▸ **Dataset records**:

------------------------

-- ==== Sys2Proof/Machine/Boot.lean ====
section
/-! DEFINITION. Boot: fuse load, fetch, verification, configuration records, release and failure (R455 to R470). -/
namespace Sys2Proof.Machine

/-! ## States (Table 19-1) -/

/-- A boot state is entered; RELEASED, RECOVERY and HALTED record the local tick (Table 19-12). -/
def State.bootEnter (s : State) (st : Nat) : State :=
  let s := s.wf Reg.secBootStat 0 3 st
  if st < 4 then s else s.w64 Reg.secBootTick (BitVec.ofNat 64 s.tick)

/-- The boot fails: CAUSE, then RECOVERY or HALTED (R470). The IMAGE command that brought the image ends with it. -/
def State.bootStop (s : State) (cause : Nat) : State :=
  let s := s.wf Reg.secBootStat 8 4 cause
  let s := (s.bootEnter (if s.recoveryEn ∧ cause ≠ 1 then 5 else 6)).gp0Train
  if s.sec.viaMbx ∧ s.mbxBusy ∧ s.sec.mbxOp = 12 then s.mbxDone (if cause = 4 ∨ cause = 6 then 3 else 2) [] else s

/-- A slot fails in FETCH or VERIFY: the other slot is booted once, where BOOT_ALT_EN is 1 (R464). -/
def State.slotFail (s : State) (cause : Nat) : State :=
  if s.bootAltEn ∧ !s.rb Reg.secBootStat 4 ∧ !s.sec.viaMbx then
    ((s.wb Reg.secBootStat 3 (!s.rb Reg.secBootStat 3)).wb Reg.secBootStat 4 true).bootEnter 1
  else s.bootStop cause

/-! ## FUSE_LOAD (R456) -/

/-- The load ends: the settings that it found take force and the tide counts from 0. -/
def State.fuseLoad (s : State) (f : FuseSense) : State :=
  if s.bootState ≠ 0 ∨ s.rb Reg.fuseStat 0 then s
  else
    let s := s.modSec fun x => { x with misread := misreadBits f }
    let s := (s.wb Reg.fuseStat 0 true).modSec fun x => { x with partMode := s.partFused, partUsed := s.partCommitted }
    let s := s.tideEn true
    if doubleBit f then (s.wb Reg.fuseStat 1 true).bootStop 1 else s.bootEnter 1

/-! ## FETCH (R463, R464, Table 19-6) -/

/-- n bytes of the flash from an offset: those of the extent that holds the first of them; what no extent holds reads as erased,
0xFF (PRESUMED, log 124). -/
def flashBytes (f : FlashRead) (off n : Nat) : List Byte :=
  match f.extents.find? fun e => decide (e.1 ≤ off) && decide (off < e.1 + e.2.length) with
  | none => List.replicate n 0xFF
  | some e => let b := (e.2.drop (off - e.1)).take n; b ++ List.replicate (n - b.length) 0xFF

/-- A 1S-1S-1S read at 25 MHz, command 0x13 (R462). -/
def State.flashSlow (s : State) (off n : Nat) : State := s.emit (.flash false 0x13 off n 25 0)

/-- The clock of Table 19-6's CLK, in MHz, held to OPTIONS.XSPI_MAX. -/
def State.flashClock (s : State) (clk : Nat) : Nat :=
  let c := min clk s.xspiMax
  if c = 0 then 25 else if c = 1 then 100 else 200

/-- An 8D-8D-8D read as the descriptor d selects, command 0xEE; the ROM reads no byte at 256 MiB or above (R462). -/
def State.flashFast (s : State) (d : List Byte) (off n : Nat) : State :=
  s.emit (.flash true 0xEE off n (s.flashClock (natLE (slice d 13 1))) (natLE (slice d 14 1)))

/-- A boot descriptor copy with good MAGIC and CRC. -/
def goodDescriptor (b : List Byte) : Bool :=
  natLE (slice b 0 4) == 0x5344424C && crc32c (slice b 0 60) == natLE (slice b 60 4)

/-- The first good copy of the boot descriptor, at offset 0 or 0x1_0000 (R463). -/
def bootDescriptor (f : FlashRead) : Option (List Byte) :=
  [flashBytes f 0 64, flashBytes f 0x10000 64].find? goodDescriptor

/-- The image that stands at a flash offset: as many bytes as its header states, none above 256 MiB. -/
def flashImage (f : FlashRead) (off : Nat) : List Byte :=
  flashBytes f off (min (natLE (flashBytes f (off + 16) 4) % 2 ^ 25) (2 ^ 28 - off))

/-- The offset of slot A or B in a boot descriptor. -/
def slotOffset (d : List Byte) (slot : Bool) : Nat := natLE (slice d (if slot then 8 else 4) 4)

/-- The reads of the descriptor: the second copy only where the first is not good. -/
def State.readDescriptor (s : State) (f : FlashRead) : State :=
  let t := s.flashSlow 0 64
  if goodDescriptor (flashBytes f 0 64) then t else t.flashSlow 0x10000 64

/-- FETCH; ACTIVE names the slot by its low bit. The header is read before the rest of the image. An error of the flash is the slot's,
where the boot descriptor has been read. -/
def State.fetchImage (s : State) (f : FlashRead) : State :=
  if s.bootState ≠ 1 then s
  else
    let s := s.readDescriptor f
    match bootDescriptor f with
    | none => s.bootStop (if f.err then 9 else 2)
    | some d =>
      let slot := if s.rb Reg.secBootStat 4 then s.rb Reg.secBootStat 3 else (nth 0 d 12).getLsbD 0
      let off := slotOffset d slot
      let img := flashImage f off
      let s := (s.wb Reg.secBootStat 3 slot).flashFast d off (min 256 (2 ^ 28 - off))
      if f.err then s.slotFail 9
      else ((s.flashFast d (off + 256) (img.length - 256)).modSec fun x => { x with image := img, viaMbx := false }).bootEnter 2

/-! ## VERIFY (R465 to R467) -/

/-- A section entry (Table 19-8). -/
structure Section where
  kind : Nat
  off : Nat
  bytes : Nat
  dest : Nat
deriving DecidableEq, Repr

/-- A number of the image: n bytes from offset i. -/
def imgNat (b : List Byte) (i n : Nat) : Nat := natLE (slice b i n)

/-- The sections of an image. -/
def imgSections (b : List Byte) : List Section :=
  (List.range (imgNat b 0x14 2)).map fun i =>
    let o := 0x100 + 32 * i
    ⟨imgNat b o 1, imgNat b (o + 4) 4, imgNat b (o + 8) 4, imgNat b (o + 12) 4⟩

/-- Two sections share a byte. -/
def Section.meets (a b : Section) : Bool := decide (a.off < b.off + b.bytes) && decide (b.off < a.off + a.bytes)

/-- No section meets a later one. -/
def apart (l : List Section) : Bool :=
  match l with
  | [] => true
  | a :: t => t.all (fun b => !a.meets b) && apart t

/-- The SRAM that a section is copied to, in bytes. -/
def sectionRoom (kind : Nat) : Option Nat :=
  match kind with
  | 1 => some (2 ^ 19)
  | 2 => some (2 ^ 22)
  | 4 => some (2 ^ 22)
  | _ => none

def sectionOk (n keyOff : Nat) (x : Section) : Bool :=
  decide (1 ≤ x.kind) && decide (x.kind ≤ 5) && x.off % 64 == 0 && decide (0x100 + 32 * n ≤ x.off)
  && decide (x.off + x.bytes ≤ keyOff) && (sectionRoom x.kind).all fun room => decide (x.dest + x.bytes ≤ room)

/-- The layout rules of R465. Fields that its tables leave zero are not looked at. -/
def layoutOk (b : List Byte) : Bool :=
  let l := imgSections b
  let n := imgNat b 0x14 2
  let keyOff := imgNat b 0x20 4
  let many (k : Nat) : Nat := (l.filter fun x => x.kind == k).length
  decide (3 ≤ n) && decide (n ≤ 16) && imgNat b 0x10 4 == b.length && decide (b.length ≤ 2 ^ 24)
  && keyOff % 64 == 0 && imgNat b 0x24 4 == keyOff + 1952 && keyOff + 1952 + 3309 == b.length
  && decide (imgNat b 0x0F 1 ≤ 128) && l.all (sectionOk n keyOff)
  && many 1 == 1 && many 2 == 1 && many 3 == 1 && decide (many 4 ≤ 1) && apart l

/-- The bytes of the section of a kind. -/
def imgSection (b : List Byte) (kind : Nat) : List Byte :=
  match (imgSections b).find? fun x => x.kind == kind with
  | none => []
  | some x => slice b x.off x.bytes

/-- The record at the head of 32 bytes (Table 19-9); its reserved fields are not looked at. -/
def cfgRecord (b : List Byte) : CfgRec :=
  { op := BitVec.ofNat 4 (imgNat b 0 1), off := BitVec.ofNat 26 (imgNat b 4 4), value := BitVec.ofNat 64 (imgNat b 8 8),
    mask := BitVec.ofNat 64 (imgNat b 16 8), time := BitVec.ofNat 32 (imgNat b 24 4) }

/-- The records of a CONFIG section, to its END or its last whole record. -/
def cfgRecords (fuel : Nat) (b : List Byte) : List CfgRec :=
  match fuel with
  | 0 => []
  | fuel + 1 => if b.length < 32 then [] else
    let r := cfgRecord b
    if r.op = 0 then [] else r :: cfgRecords fuel (b.drop 32)

def imgRecords (b : List Byte) : List CfgRec := let c := imgSection b 3; cfgRecords (c.length / 32) c

/-- R467; a DELAY targets no register. -/
def recordOk (r : CfgRec) : Bool :=
  let off := r.off.toNat
  let target (size : Nat) : Bool :=
    off % size == 0 && (isPage off || isBlanket off) && off / 0x1000 != secPn && off / 0x1000 != fusePn
  match r.op.toNat with
  | 1 => target 4
  | 2 => target 8
  | 3 => target 4
  | 4 => true
  | _ => false

/-- D: the image's digest to the signature. -/
def imageDigest (b : List Byte) : List Byte := shake256 (b.take (imgNat b 0x24 4)) 64

/-- The checks of R466 in their order: the CAUSE of the first that fails. -/
def State.verifyCause (s : State) (b : List Byte) : Nat :=
  let pk := slice b (imgNat b 0x20 4) 1952
  if imgNat b 0 4 ≠ 0x4746434C ∨ imgNat b 6 2 ≠ 1 then 3
  else if imgNat b 8 4 ≠ 0x8768 ∨ imgNat b 12 2 ≠ 0xA1 then 10
  else if !layoutOk b then 3
  else if !(imgRecords b).all recordOk then 7
  else if s.authority (imgNat b 14 1) ≠ some (shake256 pk 32) then 6
  else if imgNat b 15 1 < s.rollbackCount then 5
  else if !dsaVerify pk (imageDigest b) [] (slice b (imgNat b 0x24 4) 3309) then 4
  else 0

/-- The sections of some kinds with their places in the SRAM that they are copied to. -/
def sramSections (b : List Byte) (kinds : List Nat) : List (Nat × List Byte) :=
  ((imgSections b).filter fun x => kinds.contains x.kind).map fun x => (x.dest, slice b x.off x.bytes)

/-- VERIFY: an image that passes has its sections copied and its records queued. -/
def State.verifyImage (s : State) : State :=
  if s.bootState ≠ 2 then s
  else
    let b := s.sec.image
    let cause := s.verifyCause b
    if cause ≠ 0 then s.slotFail cause
    else
      let s := s.modSec fun x => { x with
        records := imgRecords b, secSram := sramSections b [1], srvSram := sramSections b [2, 4]
        run := some {
          keySel := imgNat b 14 1, rollback := imgNat b 15 1, measure := imageDigest b, secFw := imgSection b 1
          srvFw := imgSection b 2, config := imgSection b 3, train := imgSection b 4
          signer := shake256 (slice b (imgNat b 0x20 4) 1952) 32 } }
      ((s.w64 Reg.secBootBuild (BitVec.ofNat 64 (imgNat b 0x18 8))).w32 Reg.secBootRecord 0).bootEnter 3

/-- IMAGE: an image through the mailbox is verified and performed as one from flash (R470); one that is not of the length that it states
is INVALID and changes nothing (R486). -/
def State.imageCmd (s : State) : State :=
  if !s.mbxBusy ∨ s.sec.mbxOp ≠ 12 ∨ (s.sec.viaMbx ∧ s.bootState < 4) then s
  else if s.bootState ≠ 5 then s.mbxDone 1 []
  else
    let b := s.mbxBytes
    let n := imgNat b 0x10 4
    if (n + 7) / 8 * 8 ≠ b.length then s.mbxDone 2 []
    else (s.modSec fun x => { x with image := b.take n, viaMbx := true }).bootEnter 2

/-! ## CONFIG (R467, R468) -/

/-- The record in progress is done. -/
def State.recordNext (s : State) : State :=
  (s.modSec fun x => { x with records := x.records.drop 1 }).w32 Reg.secBootRecord (s.r32 Reg.secBootRecord + 1)

/-- A write of the security core; an error response halts the boot. -/
def State.recordWrite (s : State) (r : CfgRec) (size : Nat) : State :=
  let a : RegAcc := { off := r.off.toNat, size := size, data := r.value }
  let w := s.regWrite .security a []
  if w.2 then w.1.recordNext else w.1.bootStop 7

/-- A POLL32 that has waited elapsed µs. -/
def State.recordPoll (s : State) (r : CfgRec) (elapsed : Nat) : State :=
  let a : RegAcc := { off := r.off.toNat, size := 4, data := 0 }
  let x := s.regRead a
  match x.2 with
  | none => x.1.bootStop 7
  | some v =>
    if v.setWidth 32 &&& r.mask.setWidth 32 = r.value.setWidth 32 &&& (r.mask.setWidth 32 : Word) then x.1.recordNext
    else if r.time.toNat ≤ elapsed then x.1.bootStop 8
    else x.1

/-- A DELAY of which elapsed µs have passed. -/
def State.recordDelay (s : State) (r : CfgRec) (elapsed : Nat) : State := if r.time.toNat ≤ elapsed then s.recordNext else s

/-- The front record is performed, where it has operation op. -/
def State.record (s : State) (op elapsed : Nat) : State :=
  match s.sec.records with
  | [] => s
  | r :: _ =>
    if s.bootState ≠ 3 ∨ r.op.toNat ≠ op then s
    else match op with
      | 1 => s.recordWrite r 4
      | 2 => s.recordWrite r 8
      | 3 => s.recordPoll r elapsed
      | 4 => s.recordDelay r elapsed
      | _ => s

/-- Records are performed in order, without waiting, until one has to wait. -/
def State.recordRun (s : State) (fuel : Nat) : State :=
  match fuel with
  | 0 => s
  | fuel + 1 =>
    match s.sec.records with
    | [] => s
    | r :: _ =>
      let t := s.record r.op.toNat 0
      if t.sec.records.length < s.sec.records.length then t.recordRun fuel else t

/-- CONFIG. -/
def State.configure (s : State) : State := if s.bootState = 3 then s.recordRun s.sec.records.length else s

/-- RELEASED: the serving cores start, with the real-time mode that SRV_RT_CFG may already ask for (DEDUCED, log 168), and GP0 trains; an
IMAGE command ends OK (R469). -/
def State.release (s : State) : State :=
  if s.bootState ≠ 3 ∨ s.sec.records ≠ [] then s
  else
    let s := (s.bootEnter 4).gp0Train
    let s := if s.r32 Reg.srvRtCfg = 0 then s else s.rtCfg (s.r32 Reg.srvRtCfg)
    if s.sec.viaMbx ∧ s.mbxBusy ∧ s.sec.mbxOp = 12 then s.mbxDone 0 [] else s

end Sys2Proof.Machine
end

------------------------

Begin at the line above that has "256 MiB. -/" and stop after the line that has "not good. -/", copying each line exactly and adding nothing else.

▸ **Reply to the exercise**:
/-- The image that stands at a flash offset: as many bytes as its header states, none above 256 MiB. -/
def flashImage (f : FlashRead) (off : Nat) : List Byte :=
  flashBytes f off (min (natLE (flashBytes f (off + 16) 4) % 2 ^ 25) (2 ^ 28 - off))

/-- The offset of slot A or B in a boot descriptor. -/
def slotOffset (d : List Byte) (slot : Bool) : Nat := natLE (slice d (if slot then 8 else 4) 4)

/-- The reads of the descriptor: the second copy only where the first is not good. -/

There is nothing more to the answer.